Companies are also rushing to adopt ESG (Environmental, Social, and Governance) management, and the financial sector is joining in. Central banks around the world, including the U.S. Federal Reserve (Fed), have identified climate change as one of their important policy goals. Meanwhile, discussions on the introduction of a carbon border tax, which could directly affect Korean companies, are also active. Europe recently formalized the Carbon Border Adjustment Mechanism (CBAM) through its 'Fit for 55' plan, and the United States is reportedly considering legislation on a carbon border tax, mainly led by the Democratic Party.


On the surface, it seems that the whole world is moving in unison toward the single goal of addressing climate change. However, the reality is not so simple.


The British economic weekly The Economist pointed out in a recent issue that "despite the grand discourse, fossil fuels are increasing." According to data from the International Energy Agency (IEA), global energy demand is expected to increase by about 5% this year. A 4% increase is also anticipated next year. Approximately 45% of this additional demand this year is expected to be met by electricity generated from fossil fuels.

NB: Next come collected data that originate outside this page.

-- ==== Sys2Proof/Certificates/Slice0/Obligations.lean ====
section
/-! DEFINITION. The statements for the provers. Each says what a command does in the cases that its hypotheses give; an
equation of the next state is its frame as well: whatever it does not name is unchanged. -/

open Sys2Proof Sys2Proof.Machine

/-- Power-on reset: the parts named here of the logic die, the tenancy and every accessor's registers are as at reset, and
the OTP stays unless a programming run was under way. RESET_N: less than 0.5 µs low changes nothing; 1 µs or more
resets a device that is neither in power-on reset nor asleep nor in a programming run, and waits for the end of such a
run; between the two it is open whether the reset happens. TAP_RESET selects IDCODE and releases the pins that the TAP
drove. -/
def Obligations.Resets : Prop :=
  (∀ s : State, ∃ t, exec .supplyLoss s = .next t ∧
    t.boot = {} ∧ t.ten = [] ∧ t.copies = [] ∧ t.design = {} ∧ t.cfg = {} ∧ t.scr = {} ∧ t.noc = {} ∧ t.mac = [] ∧
    t.tbs = { ref := s.tbs.ref } ∧ t.rfx = {} ∧ t.uan = {} ∧ t.mc = {} ∧ t.bst = {} ∧ t.smn = {} ∧ t.fab = {} ∧
    t.nv.qs = [] ∧ t.nv.xip = [] ∧ t.lcs.nonces = [] ∧ t.lcs.grants = [] ∧
    (programming s = none → t.lcs.otp = s.lcs.otp ∧ t.lcs.imgKey = s.lcs.imgKey ∧ t.lcs.kek = s.lcs.kek)) ∧
  (∀ (lowNs : Nat) (s : State), lowNs < 500 → exec (.warmReset lowNs) s = .next (interrupts s s.start)) ∧
  (∀ (lowNs : Nat) (s : State), 1000 ≤ lowNs → s.boot.phase ≠ .powerReset → asleep s = false → programming s = none →
    ∃ t, exec (.warmReset lowNs) s = .next t ∧
      t.boot.phase = .resetHeld ∧ t.boot.done = false ∧ t.ten = [] ∧ t.cfg = {} ∧
      t.scr = {} ∧ t.noc = {} ∧ t.mac = [] ∧ t.rfx = {} ∧ t.uan = {} ∧ t.fab = {} ∧ t.smn = {} ∧
      t.mc.warmCnt = sat 0xFFFFFFFF s.mc.warmCnt ∧ t.lcs.otp = s.lcs.otp ∧ t.lcs.state = s.lcs.state) ∧
  (∀ (lowNs : Nat) (s : State), 1000 ≤ lowNs → s.boot.phase ≠ .powerReset → asleep s = false → (programming s).isSome →
    exec (.warmReset lowNs) s = .next (interrupts s { s.start with lcs := { s.lcs with warmDef := true } })) ∧
  (∀ (lowNs : Nat) (s : State), 500 ≤ lowNs → lowNs < 1000 → s.boot.phase ≠ .powerReset →
    exec (.warmReset lowNs) s = .next (interrupts s
      (if Config.freeBit s.free then warmReach s.start.takeFree else s.start.takeFree))) ∧
  (∀ s : State, exec .tapReset s =
    .next (interrupts s { s.start with lcs := { s.lcs with ir := 2, drive := false, hiz := false } }))

/-- BOOT_START from power-on reset with TB_10M_IN present, or as RESET_N rises: a ROM mismatch halts the MC and asserts
CFG_ERR_N; a life-cycle state of code 5 or more refuses every load; in the states of code 0 to 2 a CFG_MODE other than
0 leaves the device waiting for its image. Where nothing starts a boot, or slave parallel mode finds VCCIO_0 at none
of its levels, nothing happens. -/
def Obligations.BootStart : Prop :=
  (∀ (m : Nat) (rom : Bool) (mv : List Nat) (s : State), bootCause s = none →
    exec (.bootStart m rom mv) s = .next (interrupts s s.start)) ∧
  (∀ (m : Nat) (rom : Bool) (mv : List Nat) (s : State), s.boot.phase = .powerReset ∨ s.boot.phase = .resetHeld → m % 4 = 2 →
    sppLevel mv = false → exec (.bootStart m rom mv) s = .next (interrupts s s.start)) ∧
  (∀ (m : Nat) (mv : List Nat) (s : State), (s.boot.phase = .powerReset ∧ s.tbs.ref = true) ∨ s.boot.phase = .resetHeld →
    (m % 4 = 2 → sppLevel mv = true) →
    ∃ t, exec (.bootStart m false mv) s = .next t ∧
      t.boot.phase = .unconfigured ∧ t.boot.cfgErr = true ∧ t.mc.halted = true) ∧
  (∀ (m : Nat) (mv : List Nat) (s : State), (s.boot.phase = .powerReset ∧ s.tbs.ref = true) ∨ s.boot.phase = .resetHeld →
    (m % 4 = 2 → sppLevel mv = true) →
    5 ≤ lcDecode s.lcs.otp s.lcs.imgKey s.lcs.kek →
    ∃ t, exec (.bootStart m true mv) s = .next t ∧
      t.boot.phase = .denied ∧ t.boot.first = .lifecycleDeny ∧ t.boot.cfgErr = true) ∧
  (∀ (m : Nat) (mv : List Nat) (s : State), (s.boot.phase = .powerReset ∧ s.tbs.ref = true) ∨ s.boot.phase = .resetHeld →
    (m % 4 = 2 → sppLevel mv = true) →
    lcDecode s.lcs.otp s.lcs.imgKey s.lcs.kek ≤ 2 → m % 4 ≠ 0 →
    ∃ t, exec (.bootStart m true mv) s = .next t ∧
      t.boot.phase = .waitImage ∧ t.boot.cfgMode = m % 4 ∧ t.boot.mcUp = true ∧ t.noc.running = true)

/-- The sync words put the load behind them, and a stream of a command that ends without them ends the load with
BAD_PARAMETER; a complete manifest is taken when the checks of R103 and R104 pass, and otherwise ends the load with
the status of the first that fails; a NOP is passed over, inside a segment and outside; the wait of a direct load that
has begun ends in its stream. -/
def Obligations.StreamStarts : Prop :=
  (∀ (ld n : Nat) (ignored : List Word) (s : State), (s.loadOf ld).phase = .stream → (s.loadOf ld).sync ≠ 2 →
    ((s.loadOf ld).port = true → bufFull (s.loadOf ld) = true) → beforeSync ignored = none →
    syncAt s (s.loadOf ld) ignored = some n →
    exec (.streamSync ld ignored) s = .next (recDone s ld (s.start.setLoad ld { s.loadOf ld with
      sync := 2, skip := n, pos := 2, recPos := 0, buf := [], rdX := (s.loadOf ld).rdX + 4 * (n + 2) }))) ∧
  (∀ (ld : Nat) (ignored : List Word) (s : State), (s.loadOf ld).phase = .stream → (s.loadOf ld).sync ≠ 2 →
    (s.loadOf ld).port = false → beforeSync ignored = none → syncAt s (s.loadOf ld) ignored = none →
    exec (.streamSync ld ignored) s = .next (interrupts s (loadFail ld .badParameter s.start))) ∧
  (∀ (ld : Nat) (b0 b : List Byte) (s : State), (s.loadOf ld).phase = .manifest → s.boot.cfgErr = false →
    manAt s (s.loadOf ld) b0 = some b → loadManCheck s.start (s.loadOf ld) b = .ok →
    exec (.manifestVerify ld b0) s = .next (recDone s ld (s.start.setLoad ld { s.loadOf ld with
      phase := .stream, man := some (parseMan b), manBytes := b.take (parseMan b).len, buf := [],
      rdX := (s.loadOf ld).rdX + (parseMan b).len }))) ∧
  (∀ (ld : Nat) (b0 b : List Byte) (s : State), (s.loadOf ld).phase = .manifest →
    manAt s (s.loadOf ld) b0 = some b → loadManCheck s.start (s.loadOf ld) b ≠ .ok →
    exec (.manifestVerify ld b0) s = .next (interrupts s
      (loadFail ld (loadManCheck s.start (s.loadOf ld) b) s.start))) ∧
  (∀ (ld : Nat) (hdr : Word) (s : State), recReady s ld [hdr] → wf hdr 31 24 = 0 → (s.loadOf ld).segLeft = 0 →
    exec (.nop ld hdr) s = .next (recDone s ld (recState s ld [hdr]))) ∧
  (∀ (ld : Nat) (hdr : Word) (s : State), recReady s ld [hdr] → wf hdr 31 24 = 0 → 0 < (s.loadOf ld).segLeft →
    exec (.nop ld hdr) s = .next (recDone s ld ((recState s ld [hdr]).setLoad ld { recTaken s ld [hdr] with
      segLeft := (s.loadOf ld).segLeft - 1, plain := (s.loadOf ld).plain ++ leBytes 4 hdr.toNat }))) ∧
  (∀ (ld : Nat) (s : State), (s.loadOf ld).phase = .wait1us → (s.loadOf ld).began = true →
    exec (.directLoadWait ld) s = .next (recDone s ld (s.start.setLoad ld { s.loadOf ld with phase := .stream })))

/-- The records of the control chunk: a SETREG and the STARTUP of a full image record the register's value after clamping
with the clamps made; a REGION of a full image records the rectangles of a region not declared before, and that of a
partial image the window that the region already has. -/
def Obligations.StreamControl : Prop :=
  (∀ (ld arg : Nat) (w v : Word) (cs : List FieldClamp) (s : State), plainReady s ld (header 3 arg) [w] true → bf arg 23 16 = 0 →
    checkReg (s.loadOf ld).m.idcode (if (s.loadOf ld).full then none else some (s.loadOf ld).region) (bf arg 15 0) w =
      some (v, cs) →
    exec (.setreg ld arg w) s = .next (recDone s ld ((plainState s ld (header 3 arg) [w]).setLoad ld
      { recordReg (plainTaken s ld (header 3 arg) [w]) (bf arg 15 0) v with
        clamps := noteClamps (plainTaken s ld (header 3 arg) [w]) (bf arg 15 0) cs }))) ∧
  (∀ (ld arg : Nat) (v : Word) (cs : List FieldClamp) (s : State), plainReady s ld (header 8 arg) [] true → (s.loadOf ld).full = true →
    checkReg (s.loadOf ld).m.idcode none 0x0002 (wd (arg % 0x1000000)) = some (v, cs) →
    exec (.startup ld arg) s = .next (recDone s ld ((plainState s ld (header 8 arg) []).setLoad ld
      { recordReg (plainTaken s ld (header 8 arg) []) 0x0002 v with
        clamps := noteClamps (plainTaken s ld (header 8 arg) []) 0x0002 cs }))) ∧
  (∀ (ld arg : Nat) (body : List Word) (s : State), plainReady s ld (header 9 arg) body true → (s.loadOf ld).full = true →
    bf arg 23 16 = 0 → 1 ≤ bf arg 15 8 → bf arg 15 8 ≤ 4 → bf arg 7 0 ≤ 127 → body.length = bf arg 15 8 →
    (s.loadOf ld).decls.any (fun e => e.1 == bf arg 7 0) = false →
    rectsOk ((s.loadOf ld).decls.map (·.2)) body = true →
    exec (.region ld arg body) s = .next (recDone s ld ((plainState s ld (header 9 arg) body).setLoad ld
      { plainTaken s ld (header 9 arg) body with
        decls := SMap.put (s.loadOf ld).decls (bf arg 7 0) body, declPos := (s.loadOf ld).pos }))) ∧
  (∀ (ld arg : Nat) (body : List Word) (s : State), plainReady s ld (header 9 arg) body true → (s.loadOf ld).full = false →
    bf arg 23 16 = 0 → 1 ≤ bf arg 15 8 → bf arg 15 8 ≤ 4 → bf arg 7 0 ≤ 127 → body.length = bf arg 15 8 →
    (s.loadOf ld).decls.any (fun e => e.1 == bf arg 7 0) = false → bf arg 7 0 = (s.loadOf ld).region →
    (s.regionOf (bf arg 7 0)).window.isEmpty = false → (s.regionOf (bf arg 7 0)).window = body →
    exec (.region ld arg body) s = .next (recDone s ld ((plainState s ld (header 9 arg) body).setLoad ld
      { plainTaken s ld (header 9 arg) body with decls := SMap.put (s.loadOf ld).decls (bf arg 7 0) body })))

/-- A CHUNK in order opens a segment with the chunk's derived key; a ROLL derives the next key from the last; a TAG that
is not the chunk's last ends its segment when its bytes equal the computed tag, and otherwise ends the load with
AUTH_FAIL after the segment's frames are taken back. The last TAG of a frame chunk whose segments are right ends the
chunk where it is the manifest's entry for it, and else the load with AUTH_FAIL; that of the control chunk does what
the control chunk's end asks. -/
def Obligations.StreamSegments : Prop :=
  (∀ (ld arg : Nat) (body : List Word) (s : State), outerReady s ld (header 5 arg :: body) →
    (s.loadOf ld).segOpen = false → (s.loadOf ld).checked = false →
    (arg = 1 → ((s.loadOf ld).nv = some .slot0 → indexOk s 0 = true) ∧ ((s.loadOf ld).nv = some .slot1 → indexOk s 1 = true)) →
    arg = ((s.loadOf ld).chunk.map (· + 1)).getD 0 → arg < (s.loadOf ld).m.chunks →
    wf (nth body 0) 27 13 = 0 → body.length = 4 + (wf (nth body 0) 31 28 + 1) →
    (if arg = 0 then wf (nth body 0) 12 0 = 0 else 1 ≤ wf (nth body 0) 12 0 ∧ wf (nth body 0) 12 0 ≤ 4096) →
    (wordBytes ((body.drop 1).take 3)).take 4 = Crypto.beBytes 4 arg → (wordBytes ((body.drop 1).take 3)).drop 11 = [0] →
    ∃ u : State, exec (.chunk ld arg body) s = .next (recDone s ld u) ∧
      (∃ l, u = ((if arg = 1 then beginFrames ld else id) ((recState s ld (header 5 arg :: body)).setLoad ld
          { recTaken s ld (header 5 arg :: body) with chunk := some arg, segOpen := true })).setLoad ld l ∧
        l.seg = 0 ∧ l.lens = (body.drop 4).map BitVec.toNat ∧ l.declared = wf (nth body 0) 12 0 ∧ l.inChunk = 0 ∧
        l.segLeft = ((body.drop 4).map BitVec.toNat).headD 0 ∧ l.tagDue = true ∧ l.rollDue = false ∧ l.far = none ∧
        l.key = kdf ((selKey s (s.loadOf ld).m.keySel).getD 0) (ascii "BRLC-CHUNK")
          ((s.loadOf ld).m.nonce ++ Crypto.beBytes 4 arg))) ∧
  (∀ (ld : Nat) (body : List Word) (s : State), recReady s ld (header 4 0 :: body) → body.length = 4 →
    (s.loadOf ld).segLeft = 0 → (s.loadOf ld).rollDue = true →
    exec (.roll ld 0 body) s = .next (recDone s ld ((recState s ld (header 4 0 :: body)).setLoad ld
      { recTaken s ld (header 4 0 :: body) with
        rollDue := false, tagDue := true, segLeft := (s.loadOf ld).lens.getD (s.loadOf ld).seg 0, plain := [], inSeg := 0,
        aad := wordBytes (header 4 0 :: body) ++ (s.loadOf ld).prevTag, undo := [],
        undoSh := loadShadow s (s.loadOf ld), undoN := (s.loadOf ld).written,
        key := kdf (s.loadOf ld).key (ascii "BRLC-ROLL")
          (wordBytes body ++ Crypto.beBytes 4 ((s.loadOf ld).chunk.getD 0) ++ [BitVec.ofNat 8 (s.loadOf ld).seg]) }))) ∧
  (∀ (ld arg : Nat) (body : List Word) (s : State), outerReady s ld (header 6 arg :: body) → (s.loadOf ld).tagDue = true →
    arg = (s.loadOf ld).seg → body.length = 4 → arg + 1 ≠ (s.loadOf ld).lens.length →
    exec (.tag ld arg body) s = .next (recDone s ld
      (if wordBytes body = Crypto.beBytes 16 (Crypto.gcmTag (s.loadOf ld).key ((s.loadOf ld).iv.take 11 ++ [BitVec.ofNat 8 arg])
          (s.loadOf ld).aad (s.loadOf ld).plain).toNat then
        (recState s ld (header 6 arg :: body)).setLoad ld { recTaken s ld (header 6 arg :: body) with
          tagDue := false, rollDue := true, seg := arg + 1, prevTag := wordBytes body, undo := [] }
       else loadFail ld .authFail (undoSegment ld (recState s ld (header 6 arg :: body)))))) ∧
  (∀ (ld arg : Nat) (body : List Word) (s : State), outerReady s ld (header 6 arg :: body) → (s.loadOf ld).tagDue = true →
    arg = (s.loadOf ld).seg → body.length = 4 → arg + 1 = (s.loadOf ld).lens.length → (s.loadOf ld).chunk ≠ some 0 →
    wordBytes body = Crypto.beBytes 16 (Crypto.gcmTag (s.loadOf ld).key ((s.loadOf ld).iv.take 11 ++ [BitVec.ofNat 8 arg])
      (s.loadOf ld).aad (s.loadOf ld).plain).toNat → (s.loadOf ld).inChunk = (s.loadOf ld).declared →
    exec (.tag ld arg body) s = .next (recDone s ld
      (if wordBytes body = (s.loadOf ld).m.tags.getD ((s.loadOf ld).chunk.getD 0) [] then
        (recState s ld (header 6 arg :: body)).setLoad ld (chunkPlace (recState s ld (header 6 arg :: body))
          { recTaken s ld (header 6 arg :: body) with tagDue := false, undo := [], segOpen := false })
       else loadFail ld .authFail (undoSegment ld (recState s ld (header 6 arg :: body)))))) ∧
  (∀ (ld arg : Nat) (body : List Word) (s : State), outerReady s ld (header 6 arg :: body) → (s.loadOf ld).tagDue = true →
    arg = (s.loadOf ld).seg → body.length = 4 → arg + 1 = (s.loadOf ld).lens.length → (s.loadOf ld).chunk = some 0 →
    wordBytes body = Crypto.beBytes 16 (Crypto.gcmTag (s.loadOf ld).key ((s.loadOf ld).iv.take 11 ++ [BitVec.ofNat 8 arg])
      (s.loadOf ld).aad (s.loadOf ld).plain).toNat → (s.loadOf ld).inChunk = (s.loadOf ld).declared →
    wordBytes body = (s.loadOf ld).m.tags.getD 0 [] →
    ∃ u : State, exec (.tag ld arg body) s = .next (recDone s ld (u.setLoad ld { u.loadOf ld with segOpen := false })) ∧
      u = controlEnd ld ((recState s ld (header 6 arg :: body)).setLoad ld (chunkPlace (recState s ld (header 6 arg :: body))
        { recTaken s ld (header 6 arg :: body) with tagDue := false, undo := [], segOpen := true })))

The main reason is the significant increase in energy demand as major economies such as the United States, Europe, and China have reopened their economies with expanded vaccine rollouts this year.


According to Citigroup, Europe's natural gas reserves are at their lowest level in the past five years. China, which relies heavily on coal power, is also experiencing a significant increase in electricity consumption this year. According to the U.S. Energy Information Administration, the share of coal in U.S. electricity use is expected to rise from 22% last year to 26% this year.


There is also a paradoxical situation where eco-friendly policies are actually encouraging the use of fossil fuels. The Wall Street Journal (WSJ) reported that Western countries such as the U.S. and Europe are expanding solar power facilities, but due to high dependence on Chinese components, this has paradoxically not led to a reduction in greenhouse gas emissions. This is because China, which dominates the global solar market, mainly uses coal power to lower production costs.


Recent wildfires spreading worldwide due to abnormal weather conditions are once again reminding us of the seriousness of climate change. Wildfires caused by scorching summer heat have started in North America and spread to Southern European countries such as Spain, Greece, Italy, and Turkey, severely damaging forests and polluting the atmosphere. There are concerns that if this vicious cycle continues, climate change could reach an uncontrollable state.


Although countries appear to be actively responding to climate change on the surface, their true intentions differ slightly. At the G20 Environment Ministers' Meeting held last month in Italy, discussions were held on abolishing subsidies for fossil fuels and gradually reducing coal use, but the meeting ended without much progress due to opposition from China, India, Russia, and Saudi Arabia.


Korea, which has long heavily depended on fossil fuels for energy, is also in a difficult situation. It is time for wise policies that can keep pace with the global trend of responding to climate change while minimizing damage to companies and promoting economic growth.